-- ==== Sys2Proof/Certificates/Slice0/Obligations.lean ====
section
/-! DEFINITION. The statements about the block. Each docstring names the rule of the spec it states. A statement that
says `= .next { s with … }` gives the operation's whole effect and, with it, its frame: every field not named is
unchanged. -/

open Sys2Proof Sys2Proof.Machine

namespace Sys2Proof.Machine

/-- `sat_inc` as R11 states it: an increment at `2^CNT_BITS - 1` leaves the counter there. -/
def saturated (c : Counter) : Counter := if c.toNat = 2 ^ 32 - 1 then c else c + 1

/-- The state after `Send(id, datum, e)` when the packet is NULL or the sink answers `OK` (R157). -/
def sentOk (s : State) (id : ChanId) (datum : Byte) (e : Entry) : State :=
  if id = 0 then s
  else { s with
    answers := s.answers.tail
    out := s.out ++ [.packet { id := id.zeroExtend 8, datum := datum, off := e.off, ts := e.ts }] }

/-- The state after a packet the sink refused with `err` (R157, R172, R178). -/
def sentRefused (s : State) (id : ChanId) (datum : Byte) (e : Entry) (err : ErrValue) : State :=
  { s with
    answers := s.answers.tail
    out := s.out ++ [.refusedPacket { id := id.zeroExtend 8, datum := datum, off := e.off, ts := e.ts },
      .ended .abortedSink]
    status := .abortedSink
    term := some (.err err) }

/-- The sink accepts the next packet, or the packet is NULL and is not offered (R157). -/
def acceptsNext (s : State) (id : ChanId) : Prop := id = 0 ∨ s.answers.head? = some .ok

/-- A byte as R140's byte check reads it: bit 0 set, and the table entry at bits 7:1 set. -/
def plausible (member : MemberTable) (b : Byte) : Prop :=
  b.getLsbD 0 = true ∧ member.getLsbD (b.toNat / 2) = true

/-- The frame check as R141 states it. -/
def framePasses (s : State) (f : Fin 16 → Entry) : Prop :=
  ∀ i : Fin 8, (f ⟨2 * i.val, by omega⟩).byte.getLsbD 0 = true →
    (f ⟨2 * i.val, by omega⟩).byte.toNat / 2 = 0 ∨
      (s.member.getLsbD ((f ⟨2 * i.val, by omega⟩).byte.toNat / 2) = true ∧ (s.intermix = true ∨ i.val = 0))

/-- The frame starts with an ID half-word, or there is a Current Channel ID already: no data half-word of it is reached
with `cur_id = None` (R136, R197). -/
def channelKnown (s : State) (f : Fin 16 → Entry) : Prop :=
  s.curId.isSome = true ∨ (f 0).byte.getLsbD 0 = true

/-- R150's walk, each half-word executed as the operation its bytes decode to at the state the walk has reached. -/
def walkByRows (f : Fin 16 → Entry) : List (Fin 7) → State → Result
  | [], s =>
    match decode .lastHalfWord (lastHalfWordBytes (f 14) (f 15).byte) with
    | .ok i => exec i s
    | .error _ => .refused .outsideClass
  | k :: ks, s =>
    match decode (.halfWord k s.auxVec s.curId.isSome)
        (halfWordBytes (f ⟨2 * k.val, by omega⟩) (f ⟨2 * k.val + 1, by omega⟩)) with
    | .ok i =>
      match exec i s with
      | .next t => if t.status = .running then walkByRows f ks t else .next t
      | .fault r => .fault r
      | .refused r => .refused r
    | .error _ => .refused .outsideClass

/-- R110's `sync_step`, in the codes of R21: `none` where the byte is handed on, else the new mode's code and the
diagnostic. `k` is `mode[1:0]`, the family is `mode[2]`. -/
def syncStep (mode : Nat) (n : Nat) (b : Byte) (offset : Offset) : Option (Nat × List Diag) :=
  let k := mode % 4
  let framed := mode / 4 = 1
  let sync : List Byte := [0xFF, 0xFF, 0xFF, 0x7F]
  if k ≠ 0 then
    if sync[k]? = some b then
      if k + 1 < 4 then some (mode + 1, [])
      else some (4, if framed then [] else [.syncFound offset])
    else some (0, if framed then [.framingDerailed offset] else [])
  else if n = 0 ∧ sync[0]? = some b then some (mode + 1, [])
  else none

※ ※ ※

Taking the line containing "else some (4, if" as the first, please return it and every line after it through the end of the entries, exactly and only those.

      else some (4, if framed then [] else [.syncFound offset])
    else some (0, if framed then [.framingDerailed offset] else [])
  else if n = 0 ∧ sync[0]? = some b then some (mode + 1, [])
  else none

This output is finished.